Perhaps, just perhaps there are environmental cues that we haven't yet figured out, which signal to a fish that growing larger isn't going to be a good investment of it's energy. Now I agree that poor water quality, injury, and illness are probably among those environmental cues, and possibly the more common ones seen in an aquarium, but are they necessarily the only cues? I don't pretend to know what could make a healthy fish stop growing, but I have seen ponds and lakes with seemingly healthy sunfish that are stunted. We did age and length measurements on sunfish from such a lake in a biology class in college. Examined scales under a microscope to get the age. Then we plotted growth rates. They grew about an inch a year for about 3 years then dramatically slowed down topping off at about ~4 to 5 inches. These fish were not emaciated, and they appeared healthy, they just weren't getting big (well okay they were dead so didn't actually appear healthy while we were removing scales,

I don't know if paddlefish specifically can be kept small and healthy, but if they were otherwise going to the garbage I guess I don't see the harm in trying. The worst that will happen is the paddlefish will get to live a few extra months/years, before outgrowing the tank and dying, and the person who bought it will learn the hard way that large fish can and do outgrow small tanks.

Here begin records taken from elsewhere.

def mulRne (a b : Word) : Word × Fl :=
  let r := mul f32 0 false a.toNat b.toNat
  (BitVec.ofNat 32 r.1, r.2)

/-- The order of two numbers, −1, 0 or 1; zeros of either sign are equal. -/
def cmpNum (x y : Fp) : Option Int :=
  match x, y with
  | .nan _, _ => none
  | _, .nan _ => none
  | .inf a, .inf b => some (if a = b then 0 else if a then -1 else 1)
  | .inf a, .fin _ _ _ => some (if a then -1 else 1)
  | .fin _ _ _, .inf b => some (if b then 1 else -1)
  | .fin a m e, .fin b n k =>
    let l := min e k
    let t := signed a (m * 2 ^ (e - l).toNat) - signed b (n * 2 ^ (k - l).toNat)
    some (if t < 0 then -1 else if t = 0 then 0 else 1)

def isNeg (f : Fmt) (n : Nat) : Bool := n.testBit (f.eb + f.fb)

/-- A subnormal input under FTZ, as its bits (R254). -/
def flushBits (f : Fmt) (ftz : Bool) (n : Nat) : Nat :=
  if ftz && decide (n / 2 ^ f.fb % 2 ^ f.eb = 0) then f.sign (isNeg f n) 0 else n

/-- Smaller or larger value (R254). -/
def minmax (f : Fmt) (ftz nan max : Bool) (a b : Nat) : Nat × Fl :=
  let x := unpack f ftz a
  let y := unpack f ftz b
  let fl := sig x ||| sig y
  let ar := flushBits f ftz a
  let br := flushBits f ftz b
  match isNan x, isNan y with
  | true, true => (f.qnan, fl)
  | true, false => (if nan then f.qnan else br, fl)
  | false, true => (if nan then f.qnan else ar, fl)
  | false, false =>
    let less : Bool := match cmpNum x y with
      | some t => decide (t < 0) || (decide (t = 0) && isNeg f a)
      | none => false
    (if xor less max then ar else br, fl)

/-- fcmp (Table 09.5): whether the condition holds, and IV. -/
def fcmp (ftz : Bool) (cond : BitVec 4) (a b : Word) : Bool × Fl :=
  let x := unpack f32 ftz a.toNat
  let y := unpack f32 ftz b.toNat
  let rel (k : Nat) (t : Int) : Bool := match k with
    | 0 => decide (t = 0)
    | 1 => decide (t ≠ 0)
    | 2 => decide (t < 0)
    | 3 => decide (t ≤ 0)
    | 4 => decide (0 < t)
    | _ => decide (0 ≤ t)
  let c := cond.toNat
  let s := sig x ||| sig y
  match cmpNum x y with
  | some t => (if c = 6 then true else if c = 7 then false else if c < 6 then rel c t else rel (c - 8) t, 0)
  | none => (if c < 6 then false else decide (c ≠ 6), if 2 ≤ c && c ≤ 5 then iv else s)

/-- fclass (R256). -/
def fclass (a : Word) : Word :=
  let neg := isNeg f32 a.toNat
  match unpack f32 false a.toNat with
  | .nan true => 0x100
  | .nan false => 0x200
  | .inf n => if n then 0x001 else 0x080
  | .fin _ m _ =>
    if m = 0 then (if neg then 0x008 else 0x010)
    else if m < 2 ^ 23 then (if neg then 0x004 else 0x020)
    else (if neg then 0x002 else 0x040)

/-! ### Conversions (R87, R260 to R263) -/

/-- Round a value to an integer by mode: the integer and whether it is inexact. -/
def toInt (rm : BitVec 2) (neg : Bool) (m : Nat) (e : Int) : Int × Bool :=
  let r := roundAt rm neg m e 0
  (signed neg r.1, r.2)

/-- The nearest integer of ± m × 2^e, ties to even. -/
def rneInt (neg : Bool) (m : Nat) (e : Int) : Int := (toInt 0 neg m e).1

def clamp (lo hi x : Int) : Int := if x < lo then lo else if hi < x then hi else x

/-- Range of an integer type of w bits. -/
def intLo (sgn : Bool) (w : Nat) : Int := if sgn then -(2 ^ (w - 1) : Int) else 0
def intHi (sgn : Bool) (w : Nat) : Int := if sgn then 2 ^ (w - 1) - 1 else 2 ^ w - 1

/-- Float to integer (R87). -/
def fpToInt (rm : BitVec 2) (sgn : Bool) (w : Nat) (x : Fp) : Int × Fl :=
  match x with
  | .nan _ => (0, iv)
  | .inf neg => (if neg then intLo sgn w else intHi sgn w, iv)
  | .fin neg m e =>
    let t := toInt rm neg m e
    let c := clamp (intLo sgn w) (intHi sgn w) t.1
    if c ≠ t.1 then (c, iv) else (c, if t.2 then nx else 0)

/-- fround (R263). -/
def fround (ftz : Bool) (mode : BitVec 2) (a : Word) : Word × Fl :=
  let rm : BitVec 2 := match mode.toNat with
    | 0 => 0
    | 1 => 1
    | 2 => 2
    | _ => 3
  match unpack f32 ftz a.toNat with
  | .nan s => (BitVec.ofNat 32 f32.qnan, sig (.nan s))
  | .inf _ => (a, 0)
  | .fin neg m e =>
    let t := (toInt rm neg m e).1
    (BitVec.ofNat 32 (round f32 0 false neg t.natAbs 0).1, 0)

/-! ### Block floating point (R88 to R92) -/

/-- Quantise sixteen FP32 values to width m: the exponent, the mantissas, the flags (R92). -/
def quantise (m : Nat) (xs : List Word) : Nat × List Int × Fl :=
  let vs := xs.map (fun x => unpack f32 false x.toNat)
  let bad (x : Fp) : Bool := match x with
    | .fin _ _ _ => false
    | _ => true
  let badFl (x : Fp) : Fl := match x with
    | .inf _ => iv
    | x => sig x
  if vs.any bad then (255, xs.map (fun _ => 0), vs.foldl (fun f x => f ||| badFl x) 0)
  else
    -- every value is a multiple of 2^-149
    let units (x : Fp) : Nat := match x with
      | .fin _ n e => n * 2 ^ (e + 149).toNat
      | _ => 0
    let neg (x : Fp) : Bool := match x with
      | .fin b _ _ => b
      | _ => false
    let a := vs.foldl (fun a x => max a (units x)) 0
    if a = 0 then (0, xs.map (fun _ => 0), 0)
    else
      let e : Int := (a.log2 : Int) - 149
      let ex := e + 128
      let fl : Fl := if 254 < ex then ofl else 0
      let ex := clamp 1 254 ex
      let l : Int := ex - 127 - ((m : Int) - 1)
      let half : Int := 2 ^ (m - 1)
      let ms := vs.map (fun x => clamp (-half) (half - 1) (rneInt (neg x) (units x) (-149 - l)))
      let same (x : Fp) (mj : Int) : Bool :=
        -- M × 2^l = x, both in units of 2^-149 or finer
        let k := min l (-149)
        decide (mj * 2 ^ (l - k).toNat = signed (neg x) (units x) * 2 ^ (-149 - k).toNat)
      let inex := !((vs.zip ms).all (fun p => same p.1 p.2))
      (ex.toNat, ms, fl ||| (if inex then nx else 0))

/-- The FP32 value of an on-chip byte M8, as a signed number, with exponent E (R88, R90). -/
def expand (m8 : Int) (ex : Nat) : Word :=
  if ex = 0 then 0
  else if ex = 255 then BitVec.ofNat 32 f32.qnan
  else if m8 = 0 then 0
  else BitVec.ofNat 32 (round f32 0 false (decide (m8 < 0)) m8.natAbs ((ex : Int) - 134)).1

/-- Narrow an on-chip byte to width m (R91): the m-bit mantissa and whether it saturated. -/
def narrow (m : Nat) (b : Byte) : Int × Bool :=
  let t := rneInt (b.toInt < 0) b.toInt.natAbs (-((8 - m : Nat) : Int))
  let half : Int := 2 ^ (m - 1)
  let c := clamp (-half) (half - 1) t
  (c, decide (c ≠ t))

/-! ### The approximated functions (R257, R258)

An exact value is approached in fixed point with 2^-128 as its unit; the result that the part fixes is r0, the nearest
pattern, moved by the implementation's offset as long as it stays within the bound of Table 09.7. -/

abbrev unit : Nat := 2 ^ 128

/-- ln 2 and 1 / (2π), in units of 2^-128 and of 2^-320. -/
def ln2 : Nat := 0xb17217f7d1cf79abc9e3b39803f2f6af
def invTwoPi : Nat := 0x28be60db9391054a7f09d5f47d4d377036d8a5664f10e4107f9458eaf7aef1586dc91b8e909374b8
def twoPi : Nat := 0x6487ed5110b4611a62633145c06e0e689

/-- Σ x^n / n! for the terms that remain, t the current term. -/
def expSeries : Nat → Nat → Int → Int → Int → Int
  | 0, _, _, _, acc => acc
  | k + 1, n, x, t, acc =>
    let t := t * x / (unit : Int) / (n : Int)
    expSeries k (n + 1) x t (acc + t)

/-- 2^f for f in [0, 1), units of 2^-128. -/
def exp2Frac (f : Nat) : Nat :=
  (expSeries 40 1 ((f * ln2 / unit : Nat) : Int) (unit : Int) (unit : Int)).toNat

/-- Σ y^(2n+1) / (2n+1). -/
def atanhSeries : Nat → Nat → Nat → Nat → Nat → Nat
  | 0, _, _, _, acc => acc
  | k + 1, n, y2, t, acc =>
    let t := t * y2 / unit
    atanhSeries k (n + 2) y2 t (acc + t / n)

/-- log2 of a number in [1, 2), units of 2^-128. -/
def log2Frac (y : Nat) : Nat :=
  let z := (y - unit) * unit / (y + unit)
  2 * atanhSeries 48 3 (z * z / unit) z z * unit / ln2

/-- Alternating series of sin and cos: terms x^(n) / n!. -/
def trigSeries : Nat → Nat → Int → Int → Int → Int
  | 0, _, _, _, acc => acc
  | k + 1, n, x2, t, acc =>
    let t := -(t * x2 / (unit : Int) / ((n * (n + 1) : Nat) : Int))
    trigSeries k (n + 2) x2 t (acc + t)

/-- sin or cos of ± m × 2^e, units of 2^-128. -/
def trig (cos neg : Bool) (m : Nat) (e : Int) : Int :=
  -- turns in units of 2^-320, taken modulo one turn
  let p := m * invTwoPi
  let turns := (if e < 0 then p / 2 ^ (-e).toNat else p * 2 ^ e.toNat) % 2 ^ 320
  let t : Int := ((turns / 2 ^ 192 : Nat) : Int)
  let t := if 2 ^ 127 ≤ t then t - (unit : Int) else t
  let x := t * (twoPi : Int) / (unit : Int)
  let x := if neg then -x else x
  let x2 := x * x / (unit : Int)
  if cos then trigSeries 40 1 x2 (unit : Int) (unit : Int) else trigSeries 40 2 x2 x x

/-- A pattern's place in the order of the finite numbers, and back. -/
def toOrd (n : Nat) : Int := if isNeg f32 n then -((n - f32.signBit : Nat) : Int) else (n : Int)
def ofOrd (i : Int) (neg0 : Bool) : Nat := f32.sign (if i = 0 then neg0 else decide (i < 0)) i.natAbs

/-- |pattern − v × 2^k| in units 2^l, with l the least exponent in play. -/
def distance (n : Nat) (v : Int) (k : Int) : Nat × Int :=
  match unpack f32 false n with
  | .fin neg m e =>
    let l := min e k
    ((signed neg (m * 2 ^ (e - l).toNat) - v * 2 ^ (k - l).toNat).natAbs, l)
  | _ => (0, 0)

/-- Whether a distance is at most b × 2^e. -/
def within (d : Nat × Int) (b : Nat) (e : Int) : Bool :=
  decide (d.1 * 2 ^ (d.2 - min d.2 e).toNat ≤ b * 2 ^ (e - min d.2 e).toNat)

/-- Exponent of one unit in the last place of a finite pattern. -/
def ulpExp (n : Nat) : Int :=
  match unpack f32 false n with
  | .fin _ _ e => e
  | _ => 0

I myself have no desire to try and keep a fish as a pet that I know will get too big for its tank and will have to be killed. I don't see it as a problem though if others do. As and example if I can go fishing today and bring home a bluegill for the frying pan tonight, what's the difference if someone else goes fishing today keeps their bluegill in a 20 gallon aquarium for 6 months and then kills it when it gets too big?